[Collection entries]
↓

theorem memPut_mem (s : State) (key : Nat) (b : List Byte) (w : Option (WarpRef × Mask)) :
    ∃ h ls p, (s.memPut key b w).mem = { ((ls : List Nat).foldl Memory.dirty { s.mem with home := h }).writeBytes key b with poison := p } := by
  obtain ⟨h, k, e⟩ := rooms_frame (((List.range (b.length / 128 + 2)).map (key / 128 + ·)).filter fun l => l * 128 < key + b.length)
    (fun s l => l * 128 < hbmTop ∧ s.mem.homeOf l = none) (s.gNote w key b.length)
  refine ⟨h, ((List.range (b.length / 128 + 2)).map (key / 128 + ·)).filter fun l => l * 128 < key + b.length, (s.memPut key b w).mem.poison, ?_⟩
  have e := congrArg State.mem e
  dsimp only at e
  rw [show (State.gNote s w key b.length).mem = s.mem from rfl] at e
  rw [← e]
  rfl
theorem memPut_keeps (s : State) (key : Nat) (b : List Byte) (w : Option (WarpRef × Mask)) : KeepsMem s (s.memPut key b w) := fun h => by
  obtain ⟨k, ls, p, he⟩ := memPut_mem s key b w
  rw [he]
  exact Memory.wf_writeBytes _ key b (Memory.wf_dirties ls { s.mem with home := k } h)
/-- Outside the bytes put, every byte reads as before. -/
theorem memPut_read_out (s : State) (key : Nat) (b : List Byte) (w : Option (WarpRef × Mask)) (x : Nat) (h : x < key ∨ key + b.length ≤ x) :
    (s.memPut key b w).mem.read x = s.mem.read x := by
  obtain ⟨k, ls, p, he⟩ := memPut_mem s key b w
  rw [he]
  show ((ls.foldl Memory.dirty { s.mem with home := k }).writeBytes key b).read x = _
  rw [Memory.read_writeBytes_out _ _ _ _ h, Memory.dirties_read]
  rfl
/-- The bytes put read as they were put. -/
theorem memPut_read_in (s : State) (key : Nat) (b : List Byte) (w : Option (WarpRef × Mask)) (k : Nat) (hk : k < b.length) (h : s.mem.wf = true) :
    (s.memPut key b w).mem.read (key + k) = b[k] := by
  obtain ⟨m, ls, p, he⟩ := memPut_mem s key b w
  rw [he]
  exact Memory.read_writeBytes_in _ key b k hk (Memory.wf_dirties ls { s.mem with home := m } h)

theorem physWrite_keeps (s : State) (pa : Nat) (b : List Byte) (w : Option (WarpRef × Mask)) : KeepsMem s (s.physWrite pa b w) := by
  unfold State.physWrite
  split
  · exact fun h => h
  · dsimp only
    split
    · exact memPut_keeps s _ b w
    · exact memPut_keeps s _ b w

/-- Putting bytes back keeps the form. -/
theorem undo_wf (m : Memory) (pa : Nat) (old : List Byte) (kept : List (Nat × Nat)) (h : m.wf = true) : (Memory.undo m pa old kept).wf = true := by
  unfold Memory.undo
  generalize old.mapIdx (fun i b => (pa + i, b)) = cs
  induction cs generalizing m with
  | nil => exact h
  | cons c t ih =>
    rw [List.foldl_cons]
    apply ih
    split
    · exact h
    · exact Memory.wf_write m _ _ h

/-- The writes lost with the link leave a memory in the form. -/
theorem losePosted_keeps (s : State) : KeepsMem s s.losePosted := fun h => by
  show (s.posted.foldr State.lose1 (s, [])).1.mem.wf = true
  generalize s.posted = ps
  induction ps with
  | nil => exact h
  | cons e t ih =>
    rw [List.foldr_cons]
    unfold State.lose1
    split
    · exact ih
    · exact undo_wf _ _ _ _ ih

theorem modSlice_mem (s : State) (n : Nat) (f : Slice → Slice) : (s.modSlice n f).mem = s.mem := rfl
theorem modSlices_mem (ms : List Nat) (f : Slice → Slice) : ∀ s : State, (s.modSlices ms f).mem = s.mem := by
  induction ms with
  | nil => intro s; rfl
  | cons m t ih => intro s; exact ih (s.modSlice m f)
theorem logErr_mem (s : State) (sl kind detail : Nat) : (s.logErr sl kind detail).mem = s.mem := rfl
theorem noteAccess_mem (s : State) (sl pa : Nat) (wr : Bool) : (s.noteAccess sl pa wr).mem = s.mem := by
  unfold State.noteAccess
  split
  · rfl
  · split
    · split <;> rfl
    · split
      · split <;> rfl
      · rfl

theorem joinStores_keeps (s : State) (ws : List (Nat × Nat)) : KeepsMem s (s.joinStores ws) := by
  unfold State.joinStores
  split
  · exact fun h => h
  · exact fun h => h

theorem engSpoil_keeps (s : State) (n0 n : Nat) (x : Loc) : KeepsMem s (s.engSpoil n0 n x) := by
  cases x with
  | glob pa k =>
    unfold State.engSpoil
    dsimp only
    split
    · exact fun h => h
    · exact KeepsMem.of_eq (noteAccess_mem s n0 pa true)
  | kick _ _ => exact fun h => h
  | scratch _ _ _ => exact fun h => h
  | reg _ _ => exact fun h => h

theorem writeBack_keeps (s : State) (pa : Nat) : KeepsMem s (s.writeBack pa) := fun h => h

theorem blur_keeps (s : State) (key len : Nat) : KeepsMem s (s.blur key len) := fun h =>
  Memory.wf_filter h rfl (Memory.isPlain_cons (z := { base := key, len := len, seed := s.nextId }) rfl)

theorem discardDirty_keeps (s : State) (ms : List Nat) : KeepsMem s (s.discardDirty ms) := by
  unfold State.discardDirty
  refine KeepsMem.fold _ (fun s l => ?_) _ s
  split
  · dsimp only
    intro h
    dsimp only
    split
    · exact h
    · exact Memory.wf_writeBytes _ _ _ h
  · exact fun h => h

theorem cold_keeps (s : State) : KeepsMem s s.cold := fun h => Memory.wf_lost s.mem s.nextId h
theorem warm_keeps (s : State) : KeepsMem s s.warm := fun h => discardDirty_keeps s (List.range 16) h
theorem switchFn_keeps (s : State) (n : Nat) : KeepsMem s (s.switchFn n) := fun h => h

end Machine

end Sys2Proof
end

↑

> **Aim of the exercise**: Go through the entries above and copy each line with "joinStores" in it.

> **Result**:
theorem joinStores_keeps (s : State) (ws : List (Nat × Nat)) : KeepsMem s (s.joinStores ws) := by
  unfold State.joinStores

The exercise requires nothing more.